On my way home from work (booooooo!) I was accosted on Euston station by someone who was pretty certainly Not A Londoner and clearly getting confused by the bumbling, buzzing chaos that is Euston station even when various upgrade works are not in progress (my dearios, I will not expatiate, but these have been sources of irk for several months to yr hedjog).
Anyway, we were standing under an unhelpful bit of signage saying 'Lift to Underground', but actual lift was far from obvious (this is why we constantly see people manhandling huge suitcases and large pushchairs on the escalators).
She wanted to get to the Underground. So I was, 'Euston? or Euston Square?' which is a question I think has to be asked.
We established that she wanted the Victoria Line, whereupon I pointed her (as she did not seem overburdened with luggage) towards the escalators.
***
Yet
another thing in that tiresomely ongoing series, Dept of Just Because You Haven't Heard Of A Thing, Doesn't Mean It Doesn't Or Didn't Exist. Though let's face it, Mark Lawson has serious form.

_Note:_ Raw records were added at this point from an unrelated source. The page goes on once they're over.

-- ==== Sys2Proof/Machine/Digest.lean ====
section
/-!
DEFINITION. SHA-384 as FIPS 180-4 defines it: the digest of the boot stages (R86) and of the key agreement (R412). The
spec names the function and leaves its definition to the standard.
-/
namespace Sys2Proof.Machine

/-- The eight working words of SHA-512 and SHA-384. -/
structure ShaWords where
  a : BitVec 64
  b : BitVec 64
  c : BitVec 64
  d : BitVec 64
  e : BitVec 64
  f : BitVec 64
  g : BitVec 64
  h : BitVec 64
deriving DecidableEq, Repr

/-- The round constants: the first 64 bits of the fractional parts of the cube roots of the first 80 primes. -/
def shaRounds : List (BitVec 64) :=
  [0x428A2F98D728AE22, 0x7137449123EF65CD, 0xB5C0FBCFEC4D3B2F, 0xE9B5DBA58189DBBC] ++
  [0x3956C25BF348B538, 0x59F111F1B605D019, 0x923F82A4AF194F9B, 0xAB1C5ED5DA6D8118] ++
  [0xD807AA98A3030242, 0x12835B0145706FBE, 0x243185BE4EE4B28C, 0x550C7DC3D5FFB4E2] ++
  [0x72BE5D74F27B896F, 0x80DEB1FE3B1696B1, 0x9BDC06A725C71235, 0xC19BF174CF692694] ++
  [0xE49B69C19EF14AD2, 0xEFBE4786384F25E3, 0x0FC19DC68B8CD5B5, 0x240CA1CC77AC9C65] ++
  [0x2DE92C6F592B0275, 0x4A7484AA6EA6E483, 0x5CB0A9DCBD41FBD4, 0x76F988DA831153B5] ++
  [0x983E5152EE66DFAB, 0xA831C66D2DB43210, 0xB00327C898FB213F, 0xBF597FC7BEEF0EE4] ++
  [0xC6E00BF33DA88FC2, 0xD5A79147930AA725, 0x06CA6351E003826F, 0x142929670A0E6E70] ++
  [0x27B70A8546D22FFC, 0x2E1B21385C26C926, 0x4D2C6DFC5AC42AED, 0x53380D139D95B3DF] ++
  [0x650A73548BAF63DE, 0x766A0ABB3C77B2A8, 0x81C2C92E47EDAEE6, 0x92722C851482353B] ++
  [0xA2BFE8A14CF10364, 0xA81A664BBC423001, 0xC24B8B70D0F89791, 0xC76C51A30654BE30] ++
  [0xD192E819D6EF5218, 0xD69906245565A910, 0xF40E35855771202A, 0x106AA07032BBD1B8] ++
  [0x19A4C116B8D2D0C8, 0x1E376C085141AB53, 0x2748774CDF8EEB99, 0x34B0BCB5E19B48A8] ++
  [0x391C0CB3C5C95A63, 0x4ED8AA4AE3418ACB, 0x5B9CCA4F7763E373, 0x682E6FF3D6B2B8A3] ++
  [0x748F82EE5DEFB2FC, 0x78A5636F43172F60, 0x84C87814A1F0AB72, 0x8CC702081A6439EC] ++
  [0x90BEFFFA23631E28, 0xA4506CEBDE82BDE9, 0xBEF9A3F7B2C67915, 0xC67178F2E372532B] ++
  [0xCA273ECEEA26619C, 0xD186B8C721C0C207, 0xEADA7DD6CDE0EB1E, 0xF57D4F7FEE6ED178] ++
  [0x06F067AA72176FBA, 0x0A637DC5A2C898A6, 0x113F9804BEF90DAE, 0x1B710B35131C471B] ++
  [0x28DB77F523047D84, 0x32CAAB7B40C72493, 0x3C9EBE0A15C9BEBC, 0x431D67C49C100D4C] ++
  [0x4CC5D4BECB3E42B6, 0x597F299CFC657E2A, 0x5FCB6FAB3AD6FAEC, 0x6C44198C4A475817]

/-- The initial words of SHA-384: the same of the square roots of the ninth to the sixteenth prime. -/
def shaStart : ShaWords :=
  { a := 0xCBBB9D5DC1059ED8, b := 0x629A292A367CD507
    c := 0x9159015A3070DD17, d := 0x152FECD8F70E5939
    e := 0x67332667FFC00B31, f := 0x8EB44A8768581511
    g := 0xDB0C2E0D64F98FA7, h := 0x47B5481DBEFA4FA4 }

/-- The message behind its one bit, with zero bits and its length in bits to a multiple of 1,024. -/
def shaPadded (m : Bytes) : Bytes := m ++ [0x80] ++ zeros ((111 + 128 - m.length % 128) % 128) ++ be 16 (8 * m.length)

/-- The big-endian word at an offset. -/
def shaWord (m : Bytes) (o : Nat) : BitVec 64 :=
  BitVec.ofNat 64 (((m.drop o).take 8).foldl (fun v x => v * 256 + x.toNat) 0)

/-- The next word of the message schedule, from the words so far, newest first. -/
def shaNext (w : List (BitVec 64)) : BitVec 64 :=
  let x := w.getD 1 0
  let y := w.getD 14 0
  (x.rotateRight 19 ^^^ x.rotateRight 61 ^^^ x >>> 6) + w.getD 6 0 +
    (y.rotateRight 1 ^^^ y.rotateRight 8 ^^^ y >>> 7) + w.getD 15 0

/-- The message schedule of a block: its 16 words and 64 more, newest first. -/
def shaSchedule (m : Bytes) : List (BitVec 64) :=
  (List.range 64).foldl (fun w _ => shaNext w :: w) ((List.range 16).map fun i => shaWord m (8 * i)).reverse

/-- One round, from a round constant and a word of the schedule. -/
def shaRound (s : ShaWords) (kw : BitVec 64 × BitVec 64) : ShaWords :=
  let t1 := s.h + (s.e.rotateRight 14 ^^^ s.e.rotateRight 18 ^^^ s.e.rotateRight 41) +
    ((s.e &&& s.f) ^^^ (~~~s.e &&& s.g)) + kw.1 + kw.2
  let t2 := (s.a.rotateRight 28 ^^^ s.a.rotateRight 34 ^^^ s.a.rotateRight 39) +
    ((s.a &&& s.b) ^^^ (s.a &&& s.c) ^^^ (s.b &&& s.c))
  { a := t1 + t2, b := s.a, c := s.b, d := s.c, e := s.d + t1, f := s.e, g := s.f, h := s.g }

/-- The words after a block of 128 bytes. -/
def shaBlock (s : ShaWords) (m : Bytes) : ShaWords :=
  let r := (shaRounds.zip (shaSchedule m).reverse).foldl shaRound s
  { a := s.a + r.a, b := s.b + r.b, c := s.c + r.c, d := s.d + r.d
    e := s.e + r.e, f := s.f + r.f, g := s.g + r.g, h := s.h + r.h }

/-- SHA-384 (R86). -/
def sha384 (m : Bytes) : BitVec 384 :=
  let p := shaPadded m
  let r := (List.range (p.length / 128)).foldl (fun s i => shaBlock s ((p.drop (128 * i)).take 128)) shaStart
  r.a ++ r.b ++ r.c ++ r.d ++ r.e ++ r.f

end Sys2Proof.Machine
end

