/-- Identity region, device state and the CP's execution (R40, R41, R50) -/
structure Ctl where
  /-- R41: DEVICE_STATE.STATE, 4 bits -/
  devState : DevState := .boot
  /-- R40: DEVICE_STATE.CP_ALIVE -/
  cpAlive : Bool := false
  /-- R40: DEVICE_STATE.FAULT_HW -/
  faultHw : Bool := false
  /-- R40: FW_VERSION -/
  fwVersion : BitVec 32 := 0
  /-- R40: CP_HEARTBEAT -/
  heartbeat : BitVec 32 := 0
  /-- R60: DEVICE_RESET answered, its reset still to come -/
  resetPending : Bool := false
  /-- R46, R60: the command that caused that reset -/
  resetBy : Option Cause := none
  /-- R50: the request being executed whose response is not yet posted -/
  exec : Option Exec := none
  /-- R49: channel at which the CP's rotation stands (0 to 16); DESIGN CHOICE 0 (log 5) -/
  turn : Nat := 0
  /-- R466: false in OFF -/
  powered : Bool := true
  /-- R518: POR_N is asserted -/
  porLow : Bool := false
  /-- R33: trained link speed 1 to 5; DESIGN CHOICE 5 (log 4) -/
  linkGen : Nat := 5
  /-- R33: trained link width; DESIGN CHOICE 8 (log 4) -/
  linkWidth : Nat := 8
  /-- R36: answer of the last host access -/
  bus : BusAnswer := {}
  /-- R37: the model's own record of what left the device, newest first (log 6) -/
  out : List Out := []
  /-- -: the model's own counter of free values drawn; DESIGN CHOICE 0 (log 7) -/
  free : Nat := 0
deriving DecidableEq, Repr

/-- One mailbox channel; channel 16 is the SMBus fallback mailbox (R44, R49) -/
structure Chan where
  /-- R44: MB_SLOT_STATE, 2 bits each -/
  slots : List SlotState := [.free, .free, .free, .free]
  /-- R49: slots SUBMITTED, in the order the requests start -/
  queue : List Nat := []
  /-- R44: MB_BIND.CLIENT, 8 bits -/
  bindClient : Nat := 0
  /-- R44: MB_BIND.BOUND -/
  bound : Bool := false
  /-- R44: MB_ERR.DB_IGNORED latch -/
  dbIgnored : Bool := false
  /-- R44: MB_ERR.WRITE_DISCARDED latch -/
  writeDiscarded : Bool := false
  /-- R44: MB_ERR.CHECKSUM latch -/
  checksum : Bool := false
  /-- R94: id of the latest attestation report of this channel -/
  reportId : Option (BitVec 32) := none
  /-- R94, R95: the latest report, 384 bytes -/
  report : Bytes := []
deriving DecidableEq, Repr

/-- The mailbox region and the SMBus fallback mailbox (R44, R69) -/
structure Mbx where
  /-- R44: channels 0 to 15 and the fallback channel 16 -/
  chans : Tab Chan := []
  /-- R44: request slot bytes, address = channel x 0x1000 + offset in page; DESIGN CHOICE 0 (log 8) -/
  req : Mem := []
  /-- R44: response slot s of channel n at key 4n + s; DESIGN CHOICE zeros (log 8) -/
  resp : Tab Bytes := []
  /-- R69: fallback mailbox state -/
  smbState : SmbState := .idle
  /-- R69: the Block Write's bytes -/
  smbReq : Bytes := []
  /-- R69: the response waiting for code 0x12 -/
  smbResp : Bytes := []
  /-- R75: SMBus slave address -/
  smbAddr : Nat := 0x58
deriving DecidableEq, Repr

/-- One DMA ring's registers (R63) -/
structure Ring where
  /-- R63: RING_BASE_LO -/
  baseLo : BitVec 32 := 0
  /-- R63: RING_BASE_HI -/
  baseHi : BitVec 32 := 0
  /-- R63: RING_SIZE.LOG2, 5 bits; for ring 0 forced to 10 -/
  log2 : Nat := 0
  /-- R63: RING_CTRL.EN -/
  en : Bool := false
  /-- R63: RING_CTRL.DIR -/
  dir : Bool := false
  /-- R63: RING_HEAD, 16 bits -/
  head : Nat := 0
  /-- R63: RING_TAIL, 16 bits -/
  tail : Nat := 0
  /-- R63: RING_DROP -/
  drop : BitVec 32 := 0
  /-- R63: RING_LOST (ring 0) -/
  lost : BitVec 32 := 0
deriving DecidableEq, Repr
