-- ==== Sys2Proof/Machine/Clocks.lean ====
section
/-!
DEFINITION. Clock settings, the CK_CORE point, the AVSBus exchange, the frequency source and device time (chapter 4,
R479).
-/
namespace Sys2Proof.Machine

/-! ### Clocks and points -/

/-- READY only (R105). -/
def legalReady : DevState → Bool
  | .ready => true
  | .boot | .run | .hush | .still | .update | .fault => false

/-- CLOCK_SET (R103 to R105): the combinations that the ratio limits and the 1.2 GHz limit allow. -/
def clockSetForm (p : Bytes) : Bool :=
  len 4 p && decide (u8 p 0 ≤ 1) && decide (u8 p 1 ≤ 2) && decide (u8 p 2 ≤ 1) && zeroAt p 3 1 &&
    (u8 p 0 == 1 || (decide (u8 p 1 ≤ 1) && u8 p 2 == 0))

def clockSetSpec : CmdSpec := { op := 0x0207, smb := false, priv := false, legal := legalReady, form := clockSetForm }

def clockSetAct (r : Req) (s : State) : Served :=
  let p := r.payload
  ok { s with clk := { s.clk with noc := u8 p 0, cpRatio := u8 p 1, memc := u8 p 2 } }

def execClockSet (s : State) : Host.Outcome State Fault Refusal := .next (serve clockSetSpec clockSetAct s)

/-- CORE_POINT (R110). -/
def corePointForm (p : Bytes) : Bool := len 4 p && decide (u8 p 0 ≤ 3) && zeroAt p 1 3

def corePointSpec : CmdSpec :=
  { op := 0x0206, smb := false, priv := false, legal := legalStd, form := corePointForm }

/-- The point now running and VDD_CONFIRMED (R110). -/
def pointBytes (s : State) : Bytes := le 1 s.clk.point ++ le 1 (b2n s.clk.vddConfirmed) ++ zeros 2

/-- CORE_POINT (R110): sets the ceiling and steps to it, in HUSH only on the return to RUN. While THERM_HOT holds
CK_CORE at point 0 there is nothing to step to (R481). ST_BUSY answers any step in progress, a thermal one too, where R110
names steps of Sluice only (DESIGN CHOICE, log 83). -/
def corePointAct (r : Req) (s : State) : Served :=
  let p := u8 r.payload 0
  let s1 := { s with clk := { s.clk with ceiling := p } }
  if s.ctl.devState = .hush then okWith (pointBytes s1) s1
  else if s.clk.step.isSome then fail stBusy s
  else if p = s.clk.point ∨ (s.pwr.hot ∧ s.clk.point = 0) then okWith (pointBytes s1) s1
  else .later (startStep { target := p, origin := .command } s1)

def execCorePoint (s : State) : Host.Outcome State Fault Refusal := .next (serve corePointSpec corePointAct s)

/-- The acknowledgement of the voltage request; an injection withholds it (R107, R479, R509). -/
def avsAck (s : State) : State :=
  if s.clk.step.isSome ∧ s.clk.avsPending ∧ !s.clk.avsWithheld then endStep true s else s

/-- AVSBUS_STATUS_POLL (R479): every 10 µs the status is read; VDone acknowledges the request. `writeGood` and `readGood`
say whether the slave acknowledged the Write and the read with "good CRC, action taken": what it did not so acknowledge is
sent again, and nothing is acknowledged. -/
def execAvsbusStatusPoll (answer : AvsPoll) (s : State) : Host.Outcome State Fault Refusal :=
  if s.clk.step.isSome ∧ s.clk.avsPending then
    let s1 := emit .avsStatus s
    if !answer.writeGood then .next (emit (.avsWrite s.clk.avsMv) s1)
    else if !answer.readGood then .next (emit .avsStatus s1)
    else .next (if answer.vDone then avsAck s1 else s1)
  else .next s

/-- AVSBUS_ACK (R107). -/
def execAvsbusAck (s : State) : Host.Outcome State Fault Refusal := .next (avsAck s)

/-- AVSBUS_ACK_TIMEOUT (R108): no acknowledgement within 2 ms. -/
def execAvsbusAckTimeout (s : State) : Host.Outcome State Fault Refusal :=
  .next (if s.clk.step.isSome then endStep false s else s)

/-- AVSBUS_MONITOR (R479): the readback of voltage and current; a read that the slave did not acknowledge with "good CRC,
action taken" is sent again. The master is in Control, which neither POR_N low nor STILL lets run (R470, R518). -/
def execAvsbusMonitor (good : Bool) (reading : AvsReading) (s : State) : Host.Outcome State Fault Refusal :=
  let s1 := emit .avsRead s
  .next (if !aonRuns s ∨ s.ctl.devState = .still then s
    else if good then { s1 with clk := { s1.clk with vddMv := reading.mv % 0x10000, idd := reading.idd % 0x10000 } }
    else emit .avsRead s1)

/-- CLK_FORCED_SWITCH (R112): a multiplexer switches by force. -/
def execClkForcedSwitch (mux : Nat) (s : State) : Host.Outcome State Fault Refusal :=
  if mux < 7 ∧ timeRuns s then
    .next (raise 0x0202 0 (le 1 mux) none
      { s with clk := { s.clk with forced := s.clk.forced ||| BitVec.ofNat 7 (2 ^ mux) } })
  else .next s

/-! ### The frequency source -/

/-- FREQ_SOURCE_SET (R119). -/
def freqSourceForm (p : Bytes) : Bool :=
  len 4 p && decide (u8 p 0 ≤ 3) && decide (u8 p 1 ≤ 1) && decide (u16 p 2 ≤ 600)

def freqSourceSpec : CmdSpec :=
  { op := 0x0202, smb := false, priv := false, legal := legalStd, form := freqSourceForm }

/-- What a new mode requires at once (R115, R116, R119). -/
def applyMode (cmd : Option Cause) (s : State) : State :=
  let x := s.src
  if x.mode = 0 then
    if x.state = 1 then s
    else match bestPlane s with
      | some p => setSource 1 (p + 1) cmd s
      | none => s
  else if x.state = 1 ∧ 1 ≤ x.source ∧ sourceAllowed x.mode (x.source - 1) then s
  else match bestPlane s with
    | some p => setSource 1 (p + 1) cmd s
    | none => setSource 2 0 cmd s

def freqSourceAct (r : Req) (s : State) : Served :=
  let p := r.payload
  ok (applyMode (causeOf r) { s with src := { s.src with mode := u8 p 0, revertive := u8 p 1 == 1, wtr := u16 p 2 } })

def execFreqSourceSet (s : State) : Host.Outcome State Fault Refusal := .next (serve freqSourceSpec freqSourceAct s)

/-- SOURCE_QUALIFIED (R113): 2 s of frame lock without LOS, LOL or LOF on the active port. -/
def execSourceQualified (plane : Nat) (s : State) : Host.Outcome State Fault Refusal :=
  let x := tget ({} : Plane) s.fr.planes plane
  let d := (tget ({} : DefPort) s.fr.defects (16 * plane + x.prot.activePort)).declared
  if plane ≤ 1 ∧ x.state = 2 ∧ d % 8 = 0 ∧ !qualified s plane ∧ timeRuns s then .next (gainQual plane s) else .next s

/-- SOURCE_WTR_EXPIRY (R114): plane B has been qualified for WTR while plane A is the source. -/
def execSourceWtrExpiry (s : State) : Host.Outcome State Fault Refusal :=
  if s.src.state = 1 ∧ s.src.source = 1 ∧ s.src.mode = 0 ∧ s.src.revertive ∧ s.src.qualB ∧ timeRuns s then
    .next (setSource 1 2 none s)
  else .next s

/-- DPLL_BRIDGE_EXPIRY (R117): 1 s after a protection switch of the selected plane. -/
def execDpllBridgeExpiry (s : State) : Host.Outcome State Fault Refusal :=
  if s.src.bridging ∧ timeRuns s then
    let s1 := { s with src := { s.src with bridging := false } }
    .next (if qualified s (s.src.source - 1) then s1 else sourceLost none s1)
  else .next s

/-- RC_TRIM (R120): the reference of the trim, and the offset of REFCLK_SYS from the line, in parts per 10^9, while
the DPLL is LOCKED. Without the reference that TIME_CONFIG asks for there is no trim. -/
def execRcTrim (refIn : Bool) (ppb : Int) (s : State) : Host.Outcome State Fault Refusal :=
  let locked := s.src.state == 1
  let used :=
    if s.src.trimRef = 0 then (if refIn then 1 else 2)
    else if s.src.trimRef = 1 then (if refIn then 1 else s.src.trimUsed)
    else if s.src.trimRef = 2 then 2
    else (if locked && timeRuns s then 3 else s.src.trimUsed)
  .next { s with src := { s.src with
    trimUsed := used
    refPpb := if !locked then 0x80000000 else if timeRuns s then BitVec.ofInt 32 ppb else s.src.refPpb } }

/-! ### Device time -/

def timeAdjustSpec : CmdSpec := { op := 0x0203, smb := false, priv := false, legal := legalStd, form := len 8 }

/-- TIME_ADJUST (R127). -/
def timeAdjustAct (r : Req) (s : State) : Served :=
  let v := u64 r.payload 0
  if s.time.stepMax < (signed 64 v).natAbs then
    fail stBadParam (raise 0x0203 0 (le 8 v) (causeOf r) { s with time := { s.time with stepRefused := true } })
  else ok (stepTime (s.time.ns + BitVec.ofNat 64 v) s.time.frac s)

def execTimeAdjust (s : State) : Host.Outcome State Fault Refusal := .next (serve timeAdjustSpec timeAdjustAct s)

/-- TIME_FORCE (R128). -/
def timeForceForm (p : Bytes) : Bool := len 16 p && decide (u8 p 0 ≤ 1) && zeroAt p 1 7

def timeForceSpec : CmdSpec :=
  { op := 0x0204, smb := false, priv := false, legal := legalStd, form := timeForceForm }

/-- TIME_FORCE (R128): an absolute value clears the fraction, an offset leaves it. -/
def timeForceAct (r : Req) (s : State) : Served :=
  let v := BitVec.ofNat 64 (u64 r.payload 8)
  let before := s.time.ns
  let s1 := { s with time := { s.time with unsynced := false } }
  let s2 := if u8 r.payload 0 = 0 then stepTime v 0 s1 else stepTime (before + v) s.time.frac s1
  ok (raise 0x0204 0 (le 8 before.toNat ++ le 8 s2.time.ns.toNat) (causeOf r) s2)

def execTimeForce (s : State) : Host.Outcome State Fault Refusal := .next (serve timeForceSpec timeForceAct s)

/-- TIME_CONFIG (R131). -/
def timeConfigForm (p : Bytes) : Bool :=
  len 16 p && decide (1 ≤ u32 p 0 ∧ u32 p 0 ≤ 1000000) && decide (1 ≤ u32 p 4 ∧ u32 p 4 ≤ 500000) &&
    decide (-500000 ≤ signed 32 (u32 p 8) ∧ signed 32 (u32 p 8) ≤ 500000) && decide (u8 p 12 ≤ 1) &&
    decide (u8 p 13 ≤ 3) && zeroAt p 14 2

def timeConfigSpec : CmdSpec :=
  { op := 0x0205, smb := false, priv := false, legal := legalStd, form := timeConfigForm }

/-- TIME_CONFIG (R131): a new offset of PPS_OUT makes no edge of its own (log 64). -/
def timeConfigAct (r : Req) (s : State) : Served :=
  let p := r.payload
  ok { s with
    time := { s.time with
      stepMax := u32 p 0
      ppsWidth := u32 p 4
      ppsOffset := signed 32 (u32 p 8)
      ppsDone := ppsSecond (signed 32 (u32 p 8)) s.time.ns
      ppsEvent := u8 p 12 == 1 }
    src := { s.src with trimRef := u8 p 13 } }

def execTimeConfig (s : State) : Host.Outcome State Fault Refusal := .next (serve timeConfigSpec timeConfigAct s)

def clockStatusSpec : CmdSpec := { op := 0x0201, smb := true, priv := false, legal := readyToFault, form := len 0 }

/-- The 24 bytes of CLOCK_STATUS (R135). -/
def clockStatusBytes (s : State) : Bytes :=
  le 1 s.src.state ++ le 1 s.src.source ++ le 1 s.src.mode ++ le 1 (b2n s.src.qualA + 2 * b2n s.src.qualB) ++
    le 1 s.clk.point ++ le 1 s.clk.ceiling ++ le 1 (b2n s.clk.vddConfirmed) ++ le 1 s.src.trimUsed ++
    le 4 s.src.refPpb.toNat ++ le 4 s.time.incr.toNat ++ le 1 (s.clk.noc + 2 * s.clk.cpRatio) ++ le 1 s.clk.memc ++
    le 1 s.clk.forced.toNat ++ zeros 5

def clockStatusAct (_ : Req) (s : State) : Served := okWith (clockStatusBytes s) s

def execClockStatus (s : State) : Host.Outcome State Fault Refusal := .next (serve clockStatusSpec clockStatusAct s)

/-! ### PPS -/

/-- PPS_OUT_RISE (R130, R132): device time plus the offset has passed a whole second since the last edge. -/
def execPpsOutRise (s : State) : Host.Outcome State Fault Refusal :=
  let second := ppsSecond s.time.ppsOffset s.time.ns
  .next (if timeRuns s ∧ s.time.ppsDone < second then
      { s with time := { s.time with ppsOut := true, ppsDone := second } }
    else s)

/-- PPS_OUT_FALL (R132). -/
def execPpsOutFall (s : State) : Host.Outcome State Fault Refusal :=
  .next { s with time := { s.time with ppsOut := false } }

/-- PPS_IN_EDGE (R131, R133, R474): latched and counted while the time island runs, and a wake source. -/
def execPpsInEdge (s : State) : Host.Outcome State Fault Refusal :=
  if timeRuns s then
    let s1 := { s with time := { s.time with ppsTs := s.time.ns, ppsCount := s.time.ppsCount + 1 } }
    let s2 := if s.time.ppsEvent then raise 0x0205 0 (le 8 s.time.ns.toNat) none s1 else s1
    .next (wakeSource 6 0 s2)
  else .next (wakeSource 6 0 s)

end Sys2Proof.Machine
end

Abie’s Irish Rose, which was performed on Broadway 2,327 times in the 1920s - is also a family comedy turning on theological crises, in which a Jewish boy falls for a Catholic girl. Written by Anne Nichols, one of a number of American female dramatists who flourished in a period when they were almost unknown in Britain.
Interwar British dramatists may not be my Mastermind special subject, but women writers of the period are, and without giving it much thought I can name at least 5 who had plays in the West End during the 1920s/30s: Cicely Hamilton, Marie Stopes (actually, I am not sure that in those days the Royal Court in Sloane Square would have counted as West End, but still, major London theatre, for her birth control play, Our Ostriches, not to mention her children's play, allegedly co-authored with her son Harry, Buckie's Bears, which I am under the impression became a bit of a Christmas season institution during the 1930s), GB Stern (her own The Man Who Pays The Piper besides dramatisations by other hands of her novels), Clemence Dane, and Dodie Smith. Codfish to Mr Lawson, stat. Not to mention, he does namecheck The Mousetrap but clearly is unacquainted with Dame Agatha's much longer career in theatre, dating back to the period in question.